◆ **Work item**
Could you write out the opening lines of the data, word for word, stopping after the line that contains "(csiLine g len lost"?

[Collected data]
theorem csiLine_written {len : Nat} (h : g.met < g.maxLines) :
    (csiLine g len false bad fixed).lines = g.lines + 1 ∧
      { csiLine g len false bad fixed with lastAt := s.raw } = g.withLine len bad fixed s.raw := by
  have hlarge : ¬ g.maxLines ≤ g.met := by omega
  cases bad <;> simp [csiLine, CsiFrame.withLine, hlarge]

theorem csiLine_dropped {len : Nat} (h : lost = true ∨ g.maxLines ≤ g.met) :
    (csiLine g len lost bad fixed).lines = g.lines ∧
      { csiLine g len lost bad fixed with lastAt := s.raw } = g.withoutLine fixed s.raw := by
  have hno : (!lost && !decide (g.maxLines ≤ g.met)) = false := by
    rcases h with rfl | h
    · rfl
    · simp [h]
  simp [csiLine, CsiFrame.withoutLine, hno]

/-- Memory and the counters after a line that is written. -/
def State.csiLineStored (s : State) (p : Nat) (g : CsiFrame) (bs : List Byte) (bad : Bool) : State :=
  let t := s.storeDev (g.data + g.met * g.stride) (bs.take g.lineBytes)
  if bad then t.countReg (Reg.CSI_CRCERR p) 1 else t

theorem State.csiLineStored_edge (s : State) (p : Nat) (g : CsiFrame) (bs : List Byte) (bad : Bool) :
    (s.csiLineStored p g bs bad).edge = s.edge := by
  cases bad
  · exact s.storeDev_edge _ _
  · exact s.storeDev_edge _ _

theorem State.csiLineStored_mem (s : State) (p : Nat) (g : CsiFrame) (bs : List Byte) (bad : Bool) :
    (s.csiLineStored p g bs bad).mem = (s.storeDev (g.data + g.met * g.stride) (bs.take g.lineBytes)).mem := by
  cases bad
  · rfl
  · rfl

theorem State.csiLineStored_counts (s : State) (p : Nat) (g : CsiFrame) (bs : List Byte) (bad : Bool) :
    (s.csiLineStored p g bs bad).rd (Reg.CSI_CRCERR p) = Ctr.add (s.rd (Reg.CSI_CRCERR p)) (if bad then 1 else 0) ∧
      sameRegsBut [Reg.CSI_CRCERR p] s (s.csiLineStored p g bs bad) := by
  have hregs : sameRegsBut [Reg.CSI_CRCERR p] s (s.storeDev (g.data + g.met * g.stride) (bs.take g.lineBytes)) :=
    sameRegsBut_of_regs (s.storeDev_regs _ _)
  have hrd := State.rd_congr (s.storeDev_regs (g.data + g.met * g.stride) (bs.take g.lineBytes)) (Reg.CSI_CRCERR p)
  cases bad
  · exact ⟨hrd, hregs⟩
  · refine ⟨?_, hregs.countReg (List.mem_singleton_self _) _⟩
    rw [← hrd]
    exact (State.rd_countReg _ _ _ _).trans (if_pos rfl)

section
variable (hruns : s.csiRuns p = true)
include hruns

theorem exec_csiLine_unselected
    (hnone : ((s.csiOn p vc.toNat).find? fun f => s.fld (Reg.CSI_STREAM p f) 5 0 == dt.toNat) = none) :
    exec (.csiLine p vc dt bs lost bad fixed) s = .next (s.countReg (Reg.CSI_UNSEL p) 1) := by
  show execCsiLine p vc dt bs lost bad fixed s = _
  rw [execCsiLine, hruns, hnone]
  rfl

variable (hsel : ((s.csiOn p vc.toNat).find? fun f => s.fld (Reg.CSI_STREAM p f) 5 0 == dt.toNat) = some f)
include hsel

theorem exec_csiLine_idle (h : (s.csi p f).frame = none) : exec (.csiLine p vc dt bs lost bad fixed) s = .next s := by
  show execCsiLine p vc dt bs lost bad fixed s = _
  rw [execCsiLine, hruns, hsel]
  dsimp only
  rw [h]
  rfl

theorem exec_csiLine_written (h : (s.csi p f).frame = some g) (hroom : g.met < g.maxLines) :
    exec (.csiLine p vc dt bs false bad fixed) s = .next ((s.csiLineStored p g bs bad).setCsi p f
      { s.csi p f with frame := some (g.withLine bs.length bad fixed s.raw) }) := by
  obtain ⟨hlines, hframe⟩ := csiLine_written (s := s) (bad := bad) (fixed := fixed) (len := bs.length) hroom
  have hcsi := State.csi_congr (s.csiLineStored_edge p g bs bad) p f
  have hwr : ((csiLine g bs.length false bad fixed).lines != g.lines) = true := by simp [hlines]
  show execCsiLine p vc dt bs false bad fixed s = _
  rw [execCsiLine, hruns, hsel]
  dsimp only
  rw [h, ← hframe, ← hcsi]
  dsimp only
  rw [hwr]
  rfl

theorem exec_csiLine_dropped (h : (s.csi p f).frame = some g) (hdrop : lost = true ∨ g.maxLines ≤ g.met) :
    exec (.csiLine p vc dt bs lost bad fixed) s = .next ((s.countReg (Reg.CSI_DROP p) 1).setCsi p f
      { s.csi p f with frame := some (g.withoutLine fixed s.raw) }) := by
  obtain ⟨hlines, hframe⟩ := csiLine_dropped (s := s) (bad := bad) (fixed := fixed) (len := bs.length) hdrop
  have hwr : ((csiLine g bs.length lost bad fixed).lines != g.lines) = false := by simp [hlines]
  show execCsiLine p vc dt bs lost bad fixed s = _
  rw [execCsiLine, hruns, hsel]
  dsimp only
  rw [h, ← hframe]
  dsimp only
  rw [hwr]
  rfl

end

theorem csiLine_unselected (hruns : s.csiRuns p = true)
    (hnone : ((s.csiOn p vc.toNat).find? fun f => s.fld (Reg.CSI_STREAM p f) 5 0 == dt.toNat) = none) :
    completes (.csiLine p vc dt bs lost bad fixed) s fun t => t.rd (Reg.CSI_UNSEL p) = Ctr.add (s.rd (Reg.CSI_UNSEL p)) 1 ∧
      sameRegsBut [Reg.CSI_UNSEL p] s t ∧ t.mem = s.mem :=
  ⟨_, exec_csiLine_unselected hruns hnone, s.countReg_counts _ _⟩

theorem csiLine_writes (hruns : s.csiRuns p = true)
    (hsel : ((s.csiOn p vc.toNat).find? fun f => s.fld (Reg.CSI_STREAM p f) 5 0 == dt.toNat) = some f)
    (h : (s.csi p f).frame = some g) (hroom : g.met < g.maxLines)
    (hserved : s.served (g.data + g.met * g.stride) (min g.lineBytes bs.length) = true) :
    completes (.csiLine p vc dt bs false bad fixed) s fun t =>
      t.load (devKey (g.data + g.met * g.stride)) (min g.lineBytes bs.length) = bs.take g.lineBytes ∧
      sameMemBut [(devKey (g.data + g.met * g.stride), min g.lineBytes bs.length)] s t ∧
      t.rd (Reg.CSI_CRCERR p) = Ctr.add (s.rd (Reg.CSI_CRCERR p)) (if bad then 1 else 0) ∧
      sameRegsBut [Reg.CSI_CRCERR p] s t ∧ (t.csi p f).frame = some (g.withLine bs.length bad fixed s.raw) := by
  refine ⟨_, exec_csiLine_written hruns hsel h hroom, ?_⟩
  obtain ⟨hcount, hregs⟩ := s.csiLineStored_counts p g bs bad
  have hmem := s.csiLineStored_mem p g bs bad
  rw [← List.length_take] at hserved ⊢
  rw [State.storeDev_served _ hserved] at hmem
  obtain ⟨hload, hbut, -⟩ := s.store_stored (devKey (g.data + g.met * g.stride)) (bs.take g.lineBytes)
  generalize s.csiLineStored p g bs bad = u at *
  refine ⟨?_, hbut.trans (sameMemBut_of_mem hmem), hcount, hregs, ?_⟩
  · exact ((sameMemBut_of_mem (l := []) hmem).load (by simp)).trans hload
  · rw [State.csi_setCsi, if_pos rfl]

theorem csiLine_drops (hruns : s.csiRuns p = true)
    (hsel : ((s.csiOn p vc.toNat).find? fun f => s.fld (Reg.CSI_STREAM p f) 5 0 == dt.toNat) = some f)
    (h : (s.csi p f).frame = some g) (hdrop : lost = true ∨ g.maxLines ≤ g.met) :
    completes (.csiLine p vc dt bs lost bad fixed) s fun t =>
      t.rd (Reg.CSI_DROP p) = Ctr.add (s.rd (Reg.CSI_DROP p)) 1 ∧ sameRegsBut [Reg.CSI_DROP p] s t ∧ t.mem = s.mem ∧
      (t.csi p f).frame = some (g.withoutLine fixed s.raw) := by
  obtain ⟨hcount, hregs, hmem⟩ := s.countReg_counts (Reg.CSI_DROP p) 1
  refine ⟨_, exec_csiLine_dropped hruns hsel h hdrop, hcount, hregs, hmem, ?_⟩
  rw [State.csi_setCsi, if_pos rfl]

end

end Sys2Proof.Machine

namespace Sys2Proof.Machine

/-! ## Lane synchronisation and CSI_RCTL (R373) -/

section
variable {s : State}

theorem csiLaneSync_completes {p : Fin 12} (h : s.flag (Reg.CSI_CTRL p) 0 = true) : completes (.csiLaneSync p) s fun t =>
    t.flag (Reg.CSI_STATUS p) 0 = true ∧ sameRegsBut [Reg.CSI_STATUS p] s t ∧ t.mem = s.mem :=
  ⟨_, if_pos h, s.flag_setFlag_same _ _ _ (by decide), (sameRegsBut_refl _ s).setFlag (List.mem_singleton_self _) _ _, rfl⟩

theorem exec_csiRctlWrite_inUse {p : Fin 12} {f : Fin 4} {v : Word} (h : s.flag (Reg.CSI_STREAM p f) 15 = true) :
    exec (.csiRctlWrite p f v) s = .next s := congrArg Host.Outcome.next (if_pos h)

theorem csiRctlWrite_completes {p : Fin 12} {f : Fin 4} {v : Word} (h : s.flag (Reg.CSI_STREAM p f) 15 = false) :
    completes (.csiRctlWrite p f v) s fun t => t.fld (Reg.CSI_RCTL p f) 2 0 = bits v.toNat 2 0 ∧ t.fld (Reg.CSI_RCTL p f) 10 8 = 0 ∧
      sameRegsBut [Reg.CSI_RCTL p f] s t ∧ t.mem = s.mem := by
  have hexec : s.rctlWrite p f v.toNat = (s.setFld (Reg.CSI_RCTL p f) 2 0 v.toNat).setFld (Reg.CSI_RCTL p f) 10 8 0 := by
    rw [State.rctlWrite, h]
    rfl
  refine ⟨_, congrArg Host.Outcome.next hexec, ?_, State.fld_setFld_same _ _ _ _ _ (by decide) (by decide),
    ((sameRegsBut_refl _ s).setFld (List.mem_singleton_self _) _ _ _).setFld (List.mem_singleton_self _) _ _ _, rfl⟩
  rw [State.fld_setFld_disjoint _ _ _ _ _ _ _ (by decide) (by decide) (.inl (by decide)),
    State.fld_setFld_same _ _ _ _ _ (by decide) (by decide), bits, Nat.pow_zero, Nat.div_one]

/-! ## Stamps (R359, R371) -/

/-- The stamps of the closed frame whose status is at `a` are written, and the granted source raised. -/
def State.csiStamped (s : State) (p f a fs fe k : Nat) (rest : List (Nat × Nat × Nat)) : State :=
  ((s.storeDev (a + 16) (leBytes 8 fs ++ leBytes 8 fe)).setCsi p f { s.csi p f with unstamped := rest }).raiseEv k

◆ **Answer box**
theorem csiLine_written {len : Nat} (h : g.met < g.maxLines) :
    (csiLine g len false bad fixed).lines = g.lines + 1 ∧
      { csiLine g len false bad fixed with lastAt := s.raw } = g.withLine len bad fixed s.raw := by
  have hlarge : ¬ g.maxLines ≤ g.met := by omega
  cases bad <;> simp [csiLine, CsiFrame.withLine, hlarge]

theorem csiLine_dropped {len : Nat} (h : lost = true ∨ g.maxLines ≤ g.met) :
    (csiLine g len lost bad fixed).lines = g.lines ∧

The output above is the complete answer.